L’idea di portare quel giorno migliaia di persone nella capitale ucraina è stata ridimensionata anche per via della legge marziale in vigore nel Paese in guerra.
I dieci punti del Mean sono quelli riportati qui da Vita, ma l’iniziativa ha trovato spazio anche sui grandi quotidiani nazionali ed è stata presentata nella sala stampa del gruppo Pd alla Camera.
Una sorta di manifesto politico è l’intervento pubblicato su Repubblica a firma di Angelo Moretti e Marco Bentivogli, ex segretario generale della Fim Cisl, ora tra i promotori del movimento riformista Base Italia. Nel testo pubblicato dal quotidiano diretto da Maurizio Molinari si afferma che il «passaggio delle armi costituisce un male necessario, ma non una soluzione al conflitto».

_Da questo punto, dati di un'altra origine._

-- ==== Sys2Proof/WellFormed.lean ====
section
/-! DEFINITION. Which commands the outside world and the part's own units can give: the bounds that the manual sets on what a
command carries. The machine does not rely on it; statements about messages do. -/

namespace Sys2Proof

open Sys2Proof.Machine

/-- A payload that a message can carry (R161). -/
def payloadOk (payload : List Byte) : Bool := decide (payload.length ≤ Config.maxPayload)

/-- A kind byte that names no request and no stream message (R167, Table 10.2). -/
def kindUnknown (k : Byte) : Bool := !(requestKinds.contains k) && !(streamKinds.contains k)

/-- Bytes that leave a receiver in HUNT without completing a message do not stand in a cut message: a cut is taken only of bytes
that complete nothing (R163). -/
def cutOk (taken : List Byte) : Bool := (rxRun .hunt taken).2.isEmpty

/-- Well-formed commands: payloads within the message frame (R161), kinds that name no request where the row says so (R167), cut
bytes that complete no message (R163), and a supply at or above the release level for HELD_EXIT (R108). -/
def Instr.wf : Instr → Bool
  | .describe _ _ b => payloadOk b
  | .status _ _ b _ => payloadOk b
  | .linkReset _ _ b => payloadOk b
  | .restart _ _ b _ => payloadOk b
  | .define _ _ b => payloadOk b
  | .setup _ _ b => payloadOk b
  | .seal _ _ b => payloadOk b
  | .wipe _ _ b => payloadOk b
  | .beginFrame _ _ b => payloadOk b
  | .set _ _ b => payloadOk b
  | .get _ _ b => payloadOk b
  | .rollback _ _ b => payloadOk b
  | .merge _ _ b => payloadOk b
  | .abandon _ _ b => payloadOk b
  | .commit _ _ b _ => payloadOk b
  | .bulkRead _ _ b => payloadOk b
  | .bulkWrite _ _ b => payloadOk b
  | .bulkAbort _ _ b => payloadOk b
  | .watch _ _ b => payloadOk b
  | .unwatch _ _ b => payloadOk b
  | .unknownKind _ _ k b => kindUnknown k && payloadOk b
  | .block _ b => payloadOk b
  | .hold _ => true
  | .go _ => true
  | .checkError _ => true
  | .framingError _ => true
  | .cutMessage taken => cutOk taken
  | .breakStart => true
  | .messageSentA => true
  | .messageSentB => true
  | .data _ => true
  | .credit _ => true
  | .bulkDone _ => true
  | .notice _ => true
  | .blockProcessing _ => true
  | .leaseExpiry _ => true
  | .warnCrossing => true
  | .normalCrossing => true
  | .cutoff => true
  | .pinReset => true
  | .powerOnReset => true
  | .heldExit vdd => decide (Config.releaseLevel ≤ vdd)
  | .scanEnd => true
  | .replayEnd => true
  | .cleanupEnd => true
  | .slotProgramDone _ _ => true
  | .sectorEraseDone _ _ => true
  | .breakEnd => true

end Sys2Proof
end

«La solidarietà vera – sostengono Bentivogli e Moretti – passa solo attraverso la presenza dei nostri corpi fisici di cittadini europei nei luoghi del conflitto, accanto al popolo aggredito, per sostenere ogni azione utile a sottrarre la morte alla logica di dominio e di vendetta, aumentando le evacuazioni, supportando l’unità nazionale del popolo ucraino aggredito nel suo desiderio di indipendenza, difendendo la sua cultura, impedendo la spoliazione dei suoi musei, aiutando nel soccorso dei feriti e contemporaneamente nella ricostruzione del tessuto economico di una nazione che non aveva fatto in tempo a riprendersi dallo shock della pandemia».
Per capire le ragioni e la visione che muove questa azione verso Kiev abbiamo perciò ascoltato Angelo Moretti in questa intervista video.
Si tratta di comprendere come si colloca l’iniziativa di questa parte di società civile nell’orizzonte tracciato dal vertice Nato di Madrid e nei confronti della mobilitazione Europe for peace promossa per il 23 luglio dalla rete Pace e disarmo e da una vasta schiera di associazioni in tutta Italia per chiedere che «il nostro Paese, l’Europa, le Nazioni Unite operino attivamente per favorire il negoziato e avviino un percorso per una conferenza internazionale di pace che, basandosi sul concetto di sicurezza condivisa, metta al sicuro la pace anche per il futuro».